A Eulogy for DevOps
DevOps, introduced in 2007 to improve development and operations collaboration, faced challenges like centralized risks and communication issues. Despite advancements like container adoption, obstacles remain in managing complex infrastructures.
Read original articleDevOps, a once revolutionary concept introduced in 2007 to bridge the gap between development and operations teams, has faced challenges leading to its decline. The initial vision of seamless software deployment and increased efficiency gave way to centralized risks and delays in practice. Organizations struggled with communication and coordination issues more than technical barriers. DevOps aimed to streamline processes, but the reality was labor-intensive and slow, hindering rapid feature releases. The shift to DevOps was partly driven by recruitment difficulties, sales pressures, and the rise of cloud platforms. The model emphasized speed over meticulous testing, with developers deploying changes directly to production. However, issues arose with server configuration discrepancies, unclear responsibilities, and operational complexities.

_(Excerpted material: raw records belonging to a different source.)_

/-- LOAD_WINDOW (R344). -/
def execLoadWindow (dt : Nat) (load : BitVec 7) (s : State) : Result :=
  event dt s (fun s => s.mainOn && s.keep.running) fun s =>
    let s := { s with keep := { s.keep with loads := (min load.toNat 100 :: s.keep.loads).take 10 } }
    let mean := keepLoad s.keep
    match s.keep.deferAt with
    | none =>
      if mean ≤ 90 then s
      else gbRecord ({ s with keep := { s.keep with deferAt := some s.time } }.count 0x0022 0 1) 0 1 mean
    | some _ =>
      if 75 ≤ mean then s
      else
        let s := { s with keep := { s.keep with deferAt := none } }
        if s.keep.commitWait.isNone then s
        else let (fl, s) := freeFlash s; commitNow s fl

/-- REQUEST_AGING (R352): the request with this TAG that has waited long enough rises one class. -/
def agedEntry (t : Nat) (tag : U16) (e : QEntry) : Bool :=
  e.tag == tag && ((e.cls == 0 && decide (e.since + 250 * msU ≤ t)) || (e.cls == 1 && decide (e.since + 50 * msU ≤ t)))

/-- The entries of a queue after one of them has aged. -/
def ageFirst (t : Nat) (tag : U16) : List QEntry → List QEntry
  | [] => []
  | e :: es => if agedEntry t tag e then { e with cls := e.cls + 1, aged := true, since := t } :: es else e :: ageFirst t tag es

/-- REQUEST_AGING (R352). -/
def execRequestAging (dt : Nat) (mb : Fin 7) (tag : U16) (s : State) : Result :=
  event dt s (fun s => s.mainOn && (s.keep.queues.getD mb.val []).any (agedEntry s.time tag)) fun s =>
    let sub := match (s.keep.queues.getD mb.val []).find? (agedEntry s.time tag) with
      | some e => 1 + e.cls.toNat
      | none => 1
    let s := s.count 0x0022 sub 1
    { s with keep := { s.keep with queues := s.keep.queues.modify mb.val (ageFirst s.time tag) } }

/-! ### Sessions (R355 to R357) -/

/-- SESSION_TIMEOUT (R355). -/
def execSessionTimeout (dt : Nat) (mb : Fin 4) (s : State) : Result :=
  event dt s (fun s => s.mainOn && (match s.session mb.val with
    | some x => decide (x.lastRx + s.pv 0x0011 0 * msU ≤ s.time)
    | none => false)) fun s => endSession s mb.val

/-- CLAIM_WINDOW_CLOSE (R357): decided once every claim of the window has been taken. -/
def execClaimWindowClose (dt : Nat) (s : State) : Result :=
  event dt s (fun s => s.mainOn && s.keep.running && (match s.keep.claims with
    | some (t, _) => decide (claimEnd s t ≤ s.time)
    | none => false) && !(claimQueued s)) closeWindow

/-- SESSION_OPEN (R355). -/
def execSessionOpen (q : Req) (force : Byte) (s : State) : Result :=
  request 0x0006 q s (q.len == 1) fun s _ =>
    if 4 ≤ q.mb.val then refuse s sDenied
    else if (s.session q.mb.val).isSome && force != 1 then refuse s sDenied
    else
      let s := endSession s q.mb.val
      let first := s.keep.granted.getD (s.freeBits 16)
      let s := if s.keep.granted.isNone then s.freeTaken else s
      let n := nextId s 6 first
      let x : Session := { id := BitVec.ofNat 16 n, lastRx := s.time }
      .now { s with keep := { s.keep with sessions := s.keep.sessions.set q.mb.val (some x), granted := some ((n + 1) % 65536) } } sOK (le 2 n)

/-- SESSION_CLOSE (R355): answered, then ended. -/
def execSessionClose (q : Req) (s : State) : Result :=
  request 0x0007 q s (q.len == 0) fun s w =>
    if (s.session q.mb.val).isNone then refuse s sBadState else .later (endSession (answer s w sOK []) q.mb.val)

/-- SESSION_CLAIM (R357). -/
def execSessionClaim (q : Req) (force : Byte) (s : State) : Result :=
  request 0x0008 q s (q.len == 1) fun s w =>
    match s.session q.mb.val with
    | none => refuse s sBadState
    | some x => .later (takeClaim s { w := w, session := x.id, force := force == 1 })

/-! ### Register window (R345 to R347) -/

/-- The window and the SPI answer: Main runs and the shut-down self-test does not. -/
def windowOn (s : State) : Bool := s.mainOn && !s.bist.running

/-- MB4_REQ_DOORBELL (R347). -/
def execMb4ReqDoorbell (dt : Nat) (s : State) : Result := event dt s (fun s => windowOn s && !(mailboxDead s 4)) mb4Request

/-- MB4_ACK_DOORBELL (R347). -/
def execMb4AckDoorbell (dt : Nat) (s : State) : Result := event dt s windowOn mb4Ack

/-- TIME_NOW_READ (R346). -/
def execTimeNowRead (dt : Nat) (s : State) : Result := event dt s windowOn latchTime

/-- REGISTER_WRITE (R345). -/
def execRegisterWrite (dt : Nat) (path : WindowPath) (offset : BitVec 12) (value : U32) (s : State) : Result :=
  event dt s windowOn fun s =>
    match path with
    | .spi => spiWrite s offset.toNat value.toNat
    | .transport => windowAccess s ([2, 0] ++ le 2 1 ++ le 4 offset.toNat ++ le 4 value.toNat)

/-! ### Reports (R372) -/

/-- KEEP_IDENT: Waybill block 1. -/
def execKeepIdent (q : Req) (s : State) : Result :=
  request 0x0001 q s (q.len == 0) fun s _ => .now s sOK (wbBlock s (wbIdentity s))

/-- KEEP_STATUS (Table KEEP-9). -/
def execKeepStatus (q : Req) (s : State) : Result :=
  request 0x0002 q s (q.len == 0) fun s _ =>
    .now s sOK (le 1 (keepLoad s.keep) ++ [bitB s.keep.deferAt.isSome] ++ le 4 s.deferMs
      ++ ((s.keep.queues.take 6).flatMap fun l => le 1 l.length) ++ le 2 s.keep.primary.toNat)

/-! ### Parameters (R358) -/

/-- The rows of `n` consecutive sub-indices; none where one is undefined. -/
def rowsFrom (idx : Nat) : Nat → Nat → Option (List (PRow × Nat))
  | _, 0 => some []
  | sub, n + 1 =>
    match findParam idx sub, rowsFrom idx (sub + 1) n with
    | some r, some rs => some ((r, sub) :: rs)
    | _, _ => none

/-- A parameter's value in `n` bytes, with zeros or copies of the sign above its field. -/
def valueIn (s : State) (n : Nat) (r : PRow) (sub : Nat) : List Byte :=
  if r.sgn then leI n (ofField r.bits (readParam s r sub)) else le n (readParam s r sub)

/-- PARAM_READ (R358): all values in the widest one's bytes (log entry 71). -/
def execParamRead (q : Req) (index : U16) (sub count : Byte) (s : State) : Result :=
  request 0x0003 q s (q.len == 4) fun s _ =>
    if count = 0 ∨ 16 < count.toNat then refuse s sRange
    else
      match rowsFrom index.toNat sub.toNat count.toNat with
      | none => refuse s sBadParam
      | some rs =>
        let w := (rs.map fun r => valueBytes r.1.bits).foldl max 1
        let data := le 1 w ++ rs.flatMap fun r => valueIn s w r.1 r.2
        if (payloadLimit q.mb.val).2 < data.length then refuse s sRange else .now s sOK data

/-- What a write does beside its value: LINK.TELEM_US goes to every tile (05 Table TILE-16). -/
def paramEffects (s : State) (es : List ParamEntry) : State :=
  if es.any fun e => e.index == 0x0612 then ((List.range 4).filter (tilesAnswer s)).foldl sendTelem s else s

/-- Writes that have passed their checks: all applied together; a kept one starts the store delay (R366). -/
def applyParams (s : State) (es : List ParamEntry) : State :=
  let kept := es.any fun e => ((findParam e.index.toNat e.sub.toNat).map (·.kept)).getD false
  let s := paramEffects { s with params := paramsAfter s.params es } es
  if kept then markDirty s else s

/-- PARAM_WRITE (R358). -/
def execParamWrite (q : Req) (entry : ParamEntry) (s : State) : Result :=
  request 0x0004 q s (q.len == 4 + entry.value.length) fun s _ =>
    let st := paramCheck s (paramsAfter s.params [entry]) entry
    if st ≠ 0 then refuse s st else done (applyParams s [entry])

/-- PARAM_WRITE_SET (R358). -/
def execParamWriteSet (q : Req) (n : Byte) (entries : List ParamEntry) (s : State) : Result :=
  request 0x0005 q s (q.len == 1 + (entries.map fun e => 4 + e.value.length).sum && entries.length == n.toNat) fun s _ =>
    if n = 0 ∨ 32 < n.toNat then refuse s sRange
    else
      match firstFailing s (paramsAfter s.params entries) 0 entries with
      | some (k, st) => .now s st (le 1 k)
      | none => .now (applyParams s entries) sOK [0xFF]

/-! ### The Waybill (R360) -/

/-- KEEP_RESYNC (R360). -/
def execKeepResync (q : Req) (s : State) : Result :=
  request 0x0009 q s (q.len == 0) fun s _ =>
    let gen := s.keep.wbGen + 1
    let bytes := waybill s gen.toNat
    let s := s.poke waybillAt bytes
    .now { s with keep := { s.keep with wbGen := gen, wbPtr := BitVec.ofNat 32 waybillAt, wbLen := BitVec.ofNat 32 bytes.length } } sOK
      (le 4 gen.toNat ++ le 4 bytes.length ++ le 4 waybillAt)

/-- WAYBILL_READ (R360). -/
def execWaybillRead (q : Req) (generation offset : U32) (len : U16) (s : State) : Result :=
  request 0x000A q s (q.len == 10) fun s _ =>
    if generation ≠ s.keep.wbGen then refuse s sStale
    else if s.keep.wbLen.toNat < offset.toNat + len.toNat ∨ (payloadLimit q.mb.val).2 < len.toNat then refuse s sRange
    else .now s sOK (memBytes s.mem (s.keep.wbPtr.toNat + offset.toNat) len.toNat)

/-! ### The Guestbook (R363) -/

/-- GB_FLUSH (R363). -/
def execGbFlush (dt : Nat) (s : State) : Result :=
  event dt s (fun s => s.mainOn && gbReader s && decide (s.gb.handedAt + s.pv 0x0015 0 * msU ≤ s.time)) fun s => handOut 17 s

/-- GB_READ (R363). -/
def execGbRead (q : Req) (fromSeq : U32) (count : U16) (s : State) : Result :=
  request 0x000B q s (q.len == 6) fun s _ =>
    if count = 0 ∨ 128 < count.toNat then refuse s sRange
    else
      let g := s.gb
      let start := if serialLater (gbOldest g) fromSeq then gbOldest g else fromSeq
      let avail := if serialLater g.next start then (g.next - start).toNat else 0
      let n := min (min count.toNat avail) (((payloadLimit q.mb.val).2 - 4) / 32)
      .now s sOK (le 4 start.toNat ++ gbEntries s start n)

/-- GB_ACK (R363, Table KEEP-9): RD_SEQ moves forward, at most to the newest entry. -/
def execGbAck (q : Req) (rdSeq : U32) (s : State) : Result :=
  request 0x000C q s (q.len == 4) fun s _ =>
    if (rdSeq != s.gb.rd && !(serialLater rdSeq s.gb.rd)) || !(serialLater s.gb.next rdSeq) then refuse s sRange
    else done { s with gb := { s.gb with rd := rdSeq } }

/-! ### The store (R344, R366) -/

/-- STORE_COMMIT (R366): in load deferral it waits. -/
def execStoreCommit (q : Req) (flash : List Bool) (s : State) : Result :=
  request 0x000D q s (q.len == 0) fun s w =>
    match s.keep.deferAt, s.keep.commitWait with
    | some _, some (_, some _) => refuse s sPending
    | some _, some (t, none) => .later { s with keep := { s.keep with commitWait := some (t, some w) } }
    | some _, none => .later { s with keep := { s.keep with commitWait := some (s.time, some w) } }
    | none, _ =>
      let (s, ok) := commitStore s flash
      .now s (if ok then sOK else sStoreFail) []

/-- STORE_COMMIT_DELAY (R366). -/
def execStoreCommitDelay (dt : Nat) (flash : List Bool) (s : State) : Result :=
  event dt s (fun s => s.mainOn && s.keep.running && s.keep.commitWait.isNone && (match s.keep.dirty with
    | some t => decide (t + s.pv 0x0013 0 * secU ≤ s.time)
    | none => false)) fun s =>
    if s.keep.deferAt.isSome then { s with keep := { s.keep with commitWait := some (s.time, none) } } else (commitStore s flash).1

/-- STORE_DEFERRAL_LIMIT (R344): a commit held for 60 s proceeds. -/
def execStoreDeferralLimit (dt : Nat) (flash : List Bool) (s : State) : Result :=
  event dt s (fun s => s.mainOn && s.keep.running && (match s.keep.commitWait with
    | some (t, _) => decide (t + 60 * secU ≤ s.time)
    | none => false)) fun s => commitNow s flash

/-- STORE_STATUS: Waybill block 11. -/
def execStoreStatus (q : Req) (s : State) : Result :=
  request 0x000E q s (q.len == 0) fun s _ => .now s sOK (wbBlock s (wbStore s))

/-! ### Firmware (R369, R370) -/

/-- Changes an image slot. -/
def State.onFw (s : State) (i : Nat) (f : FwSlot → FwSlot) : State :=
  { s with keep := { s.keep with fwSlots := s.keep.fwSlots.modify i f } }

/-- FW_BEGIN (R369). -/
def execFwBegin (q : Req) (length : U32) (s : State) : Result :=
  request 0x000F q s (q.len == 4) fun s _ =>
    if 0x800000 < length.toNat then refuse s sRange
    else if s.keep.fwTrial then refuse s sTrialPending
    else
      let i := updateSlot s
      let s := s.onFw i fun _ => { length := length.toNat, data := [], verified := false }
      .now { s with keep := { s.keep with fwBegun := true } } sOK (le 1 i)

/-- FW_WRITE (R369). -/
def execFwWrite (q : Req) (offset : U32) (data : List Byte) (s : State) : Result :=
  request 0x0010 q s (q.len == 4 + data.length) fun s _ =>
    let i := updateSlot s
    let x := s.keep.fwSlots.getD i {}
    if !s.keep.fwBegun then refuse s sBadState
    else if x.length < offset.toNat + data.length then refuse s sRange
    else if rangeWritten x offset.toNat data.length then refuse s sBadParam
    else done (s.onFw i fun x => { x with data := x.data ++ [(offset.toNat, data)], verified := false })

/-- FW_VERIFY (R369, 18 R380). -/
def execFwVerify (q : Req) (s : State) : Result :=
  request 0x0011 q s (q.len == 0) fun s _ =>
    let i := updateSlot s
    if !s.keep.fwBegun then refuse s sBadState
    else
      let st := imageStatus s (s.keep.fwSlots.getD i {})
      if st ≠ 0 then refuse (s.onFw i fun x => { x with verified := false }) st else done (s.onFw i fun x => { x with verified := true })
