-- ==== Sys2Proof/Certificates/Slice0/Obligations.lean ====
section
/-!
DEFINITION. The statements for the provers. A statement about one command has the form
"for every state and operands that meet the spec's conditions, exec answers this next state": the state is written as an
update of the one before, so it says the result and that nothing else changed; what an answer changes (`answer`) and
what a raise records (`raise`) are stated once for all commands, in AnswersLeaveMachineAlone and RaiseRecordsItsSource.
-/

open Sys2Proof Sys2Proof.Machine Sys2Proof.Safety

/-! ### The block as a whole -/

/-- A step takes the command at the front of the queue, and only that one; an empty queue idles (log entry 1). -/
def Obligations.StepRunsFrontCommand : Prop :=
  (∀ (s : State) (c : Instr) (rest : List Instr), s.pending = c :: rest → step s = exec c { s with pending := rest })
  ∧ ∀ s : State, s.pending = [] → step s = .next s

/-- No command puts a command into the queue or takes one out: every step shortens it by one. -/
def Obligations.CommandsLeaveQueueAlone : Prop :=
  ∀ s t : State, step s = .next t → t.pending = s.pending.tail

/-- Every step keeps the SRAM's canonical form: offsets strictly rising, no byte listed that holds what an unlisted one reads as
(01 R29, log entry 5). -/
def Obligations.EveryStepKeepsMemoryCanonical : Prop :=
  ∀ s t : State, memWf s.mem = true → step s = .next t → memWf t.mem = true

/-- The block after reset: in STANDBY with Keeper running and MB4 free (17 Table KEEP-1), the layer IDLE, no session, no
fault, every chain OFF, and the SRAM in its canonical form. -/
def Obligations.ResetLeavesStandby : Prop :=
  State.reset.power = .standby ∧ State.reset.keep.running = true ∧ State.reset.keep.reqFree = true
  ∧ State.reset.keep.primary = 0 ∧ State.reset.layer.st = .idle ∧ State.reset.flt.active = 0
  ∧ State.reset.flt.c4 = none ∧ State.reset.pending = [] ∧ memWf State.reset.mem = true
  ∧ (∀ c ∈ State.reset.link.chains, c.st = .off ∧ c.nEmit = true)
  ∧ ∀ a, memGet State.reset.mem a = memRest a

/-- The C4 lockout latch, once set, keeps its source and time through every command but those that take Porter's last
supply away (01 R26, 15 R318). -/
def Obligations.LockoutOutlivesEveryCommand : Prop :=
  ∀ (c : Instr) (s t : State) (x : Nat × Nat), exec c s = .next t → s.flt.c4 = some x → t.flt.c4 ≠ some x →
    (∃ dt, c = .vstbyLost dt ∧ s.pwr.phantom = false) ∨ (∃ dt, c = .phantomLost dt ∧ s.pwr.vstby = false)

/-- SEC.ROLLBACK is an OTP counter: no command lowers it (18 R382). -/
def Obligations.RollbackNeverFalls : Prop :=
  ∀ s t : State, step s = .next t → s.bist.rollback ≤ t.bist.rollback
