/-! ### wear -/

@[simp] theorem State.wear_pending (s : State) (sub n : Nat) : (s.wear sub n).pending = s.pending := rfl
@[simp] theorem State.wear_time (s : State) (sub n : Nat) : (s.wear sub n).time = s.time := rfl
@[simp] theorem State.wear_sent (s : State) (sub n : Nat) : (s.wear sub n).sent = s.sent := rfl
@[simp] theorem State.wear_free (s : State) (sub n : Nat) : (s.wear sub n).free = s.free := rfl
@[simp] theorem State.wear_power (s : State) (sub n : Nat) : (s.wear sub n).power = s.power := rfl
@[simp] theorem State.wear_params (s : State) (sub n : Nat) : (s.wear sub n).params = pset s.params 0x1020 sub (min (s.pv 0x1020 sub + n) 4294967295) := rfl
@[simp] theorem State.wear_mem (s : State) (sub n : Nat) : (s.wear sub n).mem = s.mem := rfl
@[simp] theorem State.wear_layer (s : State) (sub n : Nat) : (s.wear sub n).layer = s.layer := rfl
@[simp] theorem State.wear_dose (s : State) (sub n : Nat) : (s.wear sub n).dose = s.dose := rfl
@[simp] theorem State.wear_emon (s : State) (sub n : Nat) : (s.wear sub n).emon = s.emon := rfl
@[simp] theorem State.wear_link (s : State) (sub n : Nat) : (s.wear sub n).link = s.link := rfl
@[simp] theorem State.wear_host (s : State) (sub n : Nat) : (s.wear sub n).host = s.host := rfl
@[simp] theorem State.wear_dma (s : State) (sub n : Nat) : (s.wear sub n).dma = s.dma := rfl
@[simp] theorem State.wear_data (s : State) (sub n : Nat) : (s.wear sub n).data = s.data := rfl
@[simp] theorem State.wear_servo (s : State) (sub n : Nat) : (s.wear sub n).servo = s.servo := rfl
@[simp] theorem State.wear_drv (s : State) (sub n : Nat) : (s.wear sub n).drv = s.drv := rfl
@[simp] theorem State.wear_axes (s : State) (sub n : Nat) : (s.wear sub n).axes = s.axes := rfl
@[simp] theorem State.wear_units (s : State) (sub n : Nat) : (s.wear sub n).units = s.units := rfl
@[simp] theorem State.wear_stepAt (s : State) (sub n : Nat) : (s.wear sub n).stepAt = s.stepAt := rfl
@[simp] theorem State.wear_house (s : State) (sub n : Nat) : (s.wear sub n).house = s.house := rfl
@[simp] theorem State.wear_therm (s : State) (sub n : Nat) : (s.wear sub n).therm = s.therm := rfl
@[simp] theorem State.wear_pwr (s : State) (sub n : Nat) : (s.wear sub n).pwr = s.pwr := rfl
@[simp] theorem State.wear_stage (s : State) (sub n : Nat) : (s.wear sub n).stage = s.stage := rfl
@[simp] theorem State.wear_clk (s : State) (sub n : Nat) : (s.wear sub n).clk = s.clk := rfl
@[simp] theorem State.wear_flt (s : State) (sub n : Nat) : (s.wear sub n).flt = s.flt := rfl
@[simp] theorem State.wear_gb (s : State) (sub n : Nat) : (s.wear sub n).gb = s.gb := rfl
@[simp] theorem State.wear_cal (s : State) (sub n : Nat) : (s.wear sub n).cal = s.cal := rfl
@[simp] theorem State.wear_keep (s : State) (sub n : Nat) : (s.wear sub n).keep = s.keep := rfl
@[simp] theorem State.wear_bist (s : State) (sub n : Nat) : (s.wear sub n).bist = s.bist := rfl

/-! ### onPort -/

@[simp] theorem State.onPort_pending (s : State) (p : Nat) (f : Port → Port) : (s.onPort p f).pending = s.pending := rfl
@[simp] theorem State.onPort_time (s : State) (p : Nat) (f : Port → Port) : (s.onPort p f).time = s.time := rfl
@[simp] theorem State.onPort_sent (s : State) (p : Nat) (f : Port → Port) : (s.onPort p f).sent = s.sent := rfl
@[simp] theorem State.onPort_free (s : State) (p : Nat) (f : Port → Port) : (s.onPort p f).free = s.free := rfl
@[simp] theorem State.onPort_power (s : State) (p : Nat) (f : Port → Port) : (s.onPort p f).power = s.power := rfl
@[simp] theorem State.onPort_params (s : State) (p : Nat) (f : Port → Port) : (s.onPort p f).params = s.params := rfl
@[simp] theorem State.onPort_mem (s : State) (p : Nat) (f : Port → Port) : (s.onPort p f).mem = s.mem := rfl
@[simp] theorem State.onPort_layer (s : State) (p : Nat) (f : Port → Port) : (s.onPort p f).layer = s.layer := rfl
@[simp] theorem State.onPort_dose (s : State) (p : Nat) (f : Port → Port) : (s.onPort p f).dose = s.dose := rfl
@[simp] theorem State.onPort_emon (s : State) (p : Nat) (f : Port → Port) : (s.onPort p f).emon = s.emon := rfl
@[simp] theorem State.onPort_link (s : State) (p : Nat) (f : Port → Port) : (s.onPort p f).link = s.link := rfl
@[simp] theorem State.onPort_host (s : State) (p : Nat) (f : Port → Port) : (s.onPort p f).host = { s.host with ports := s.host.ports.modify p f } := rfl
@[simp] theorem State.onPort_dma (s : State) (p : Nat) (f : Port → Port) : (s.onPort p f).dma = s.dma := rfl
@[simp] theorem State.onPort_data (s : State) (p : Nat) (f : Port → Port) : (s.onPort p f).data = s.data := rfl
@[simp] theorem State.onPort_servo (s : State) (p : Nat) (f : Port → Port) : (s.onPort p f).servo = s.servo := rfl
@[simp] theorem State.onPort_drv (s : State) (p : Nat) (f : Port → Port) : (s.onPort p f).drv = s.drv := rfl
@[simp] theorem State.onPort_axes (s : State) (p : Nat) (f : Port → Port) : (s.onPort p f).axes = s.axes := rfl
@[simp] theorem State.onPort_units (s : State) (p : Nat) (f : Port → Port) : (s.onPort p f).units = s.units := rfl
@[simp] theorem State.onPort_stepAt (s : State) (p : Nat) (f : Port → Port) : (s.onPort p f).stepAt = s.stepAt := rfl
@[simp] theorem State.onPort_house (s : State) (p : Nat) (f : Port → Port) : (s.onPort p f).house = s.house := rfl
@[simp] theorem State.onPort_therm (s : State) (p : Nat) (f : Port → Port) : (s.onPort p f).therm = s.therm := rfl
@[simp] theorem State.onPort_pwr (s : State) (p : Nat) (f : Port → Port) : (s.onPort p f).pwr = s.pwr := rfl
@[simp] theorem State.onPort_stage (s : State) (p : Nat) (f : Port → Port) : (s.onPort p f).stage = s.stage := rfl
@[simp] theorem State.onPort_clk (s : State) (p : Nat) (f : Port → Port) : (s.onPort p f).clk = s.clk := rfl
@[simp] theorem State.onPort_flt (s : State) (p : Nat) (f : Port → Port) : (s.onPort p f).flt = s.flt := rfl
@[simp] theorem State.onPort_gb (s : State) (p : Nat) (f : Port → Port) : (s.onPort p f).gb = s.gb := rfl
@[simp] theorem State.onPort_cal (s : State) (p : Nat) (f : Port → Port) : (s.onPort p f).cal = s.cal := rfl
@[simp] theorem State.onPort_keep (s : State) (p : Nat) (f : Port → Port) : (s.onPort p f).keep = s.keep := rfl
@[simp] theorem State.onPort_bist (s : State) (p : Nat) (f : Port → Port) : (s.onPort p f).bist = s.bist := rfl

/-! ### onChan -/

@[simp] theorem State.onChan_pending (s : State) (ch : Nat) (f : Chan → Chan) : (s.onChan ch f).pending = s.pending := rfl
@[simp] theorem State.onChan_time (s : State) (ch : Nat) (f : Chan → Chan) : (s.onChan ch f).time = s.time := rfl
@[simp] theorem State.onChan_sent (s : State) (ch : Nat) (f : Chan → Chan) : (s.onChan ch f).sent = s.sent := rfl
@[simp] theorem State.onChan_free (s : State) (ch : Nat) (f : Chan → Chan) : (s.onChan ch f).free = s.free := rfl
@[simp] theorem State.onChan_power (s : State) (ch : Nat) (f : Chan → Chan) : (s.onChan ch f).power = s.power := rfl
@[simp] theorem State.onChan_params (s : State) (ch : Nat) (f : Chan → Chan) : (s.onChan ch f).params = s.params := rfl
@[simp] theorem State.onChan_mem (s : State) (ch : Nat) (f : Chan → Chan) : (s.onChan ch f).mem = s.mem := rfl
@[simp] theorem State.onChan_layer (s : State) (ch : Nat) (f : Chan → Chan) : (s.onChan ch f).layer = s.layer := rfl
@[simp] theorem State.onChan_dose (s : State) (ch : Nat) (f : Chan → Chan) : (s.onChan ch f).dose = s.dose := rfl
@[simp] theorem State.onChan_emon (s : State) (ch : Nat) (f : Chan → Chan) : (s.onChan ch f).emon = s.emon := rfl
@[simp] theorem State.onChan_link (s : State) (ch : Nat) (f : Chan → Chan) : (s.onChan ch f).link = s.link := rfl
@[simp] theorem State.onChan_host (s : State) (ch : Nat) (f : Chan → Chan) : (s.onChan ch f).host = { s.host with chans := AMap.put s.host.chans ch (f (s.chan ch)) } := rfl
@[simp] theorem State.onChan_dma (s : State) (ch : Nat) (f : Chan → Chan) : (s.onChan ch f).dma = s.dma := rfl
@[simp] theorem State.onChan_data (s : State) (ch : Nat) (f : Chan → Chan) : (s.onChan ch f).data = s.data := rfl
@[simp] theorem State.onChan_servo (s : State) (ch : Nat) (f : Chan → Chan) : (s.onChan ch f).servo = s.servo := rfl
@[simp] theorem State.onChan_drv (s : State) (ch : Nat) (f : Chan → Chan) : (s.onChan ch f).drv = s.drv := rfl
@[simp] theorem State.onChan_axes (s : State) (ch : Nat) (f : Chan → Chan) : (s.onChan ch f).axes = s.axes := rfl
@[simp] theorem State.onChan_units (s : State) (ch : Nat) (f : Chan → Chan) : (s.onChan ch f).units = s.units := rfl
@[simp] theorem State.onChan_stepAt (s : State) (ch : Nat) (f : Chan → Chan) : (s.onChan ch f).stepAt = s.stepAt := rfl
@[simp] theorem State.onChan_house (s : State) (ch : Nat) (f : Chan → Chan) : (s.onChan ch f).house = s.house := rfl
@[simp] theorem State.onChan_therm (s : State) (ch : Nat) (f : Chan → Chan) : (s.onChan ch f).therm = s.therm := rfl
@[simp] theorem State.onChan_pwr (s : State) (ch : Nat) (f : Chan → Chan) : (s.onChan ch f).pwr = s.pwr := rfl
@[simp] theorem State.onChan_stage (s : State) (ch : Nat) (f : Chan → Chan) : (s.onChan ch f).stage = s.stage := rfl
@[simp] theorem State.onChan_clk (s : State) (ch : Nat) (f : Chan → Chan) : (s.onChan ch f).clk = s.clk := rfl
@[simp] theorem State.onChan_flt (s : State) (ch : Nat) (f : Chan → Chan) : (s.onChan ch f).flt = s.flt := rfl
@[simp] theorem State.onChan_gb (s : State) (ch : Nat) (f : Chan → Chan) : (s.onChan ch f).gb = s.gb := rfl
@[simp] theorem State.onChan_cal (s : State) (ch : Nat) (f : Chan → Chan) : (s.onChan ch f).cal = s.cal := rfl
@[simp] theorem State.onChan_keep (s : State) (ch : Nat) (f : Chan → Chan) : (s.onChan ch f).keep = s.keep := rfl
@[simp] theorem State.onChan_bist (s : State) (ch : Nat) (f : Chan → Chan) : (s.onChan ch f).bist = s.bist := rfl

The adoption of containers provided a boost to DevOps by enhancing consistency and simplifying server management. Despite advancements, challenges persisted in effectively operating and maintaining systems. DevOps evolved to prioritize continuous deployment but faced ongoing obstacles in managing and troubleshooting complex infrastructures.
It really cuts to the heart of it when you looking at the “devops cycle” diagram with “build, test, deploy” …and yeah, those other ones…
I remember being in a meeting where our engineering lead was explaining our “devops transformation strategy”.
From memory that diagram turned up in the slides with a circle on “deploy”; the operational goal was “deploy multiple times a day”.
It was about speed at any cost, not about engineering excellence.
Fired the ops team. Restructured QA. You build it you run it”. Every team has an on call roster now. Sec dev ml ops; you’re an expert at everything right?
The funny thing is you can take a mostly working stable system and make fast thoughtless chaotic changes to it for short term gains; so it superficially looks like it’s effective for a while.
…but, surrrrpriiiisssseeee a few months later and suddenly you can’t make any changes without breaking things, no one knows what’s going on.
I’m left with such mixed feelings; at the end of the day the tooling we got out of devops was really valuable.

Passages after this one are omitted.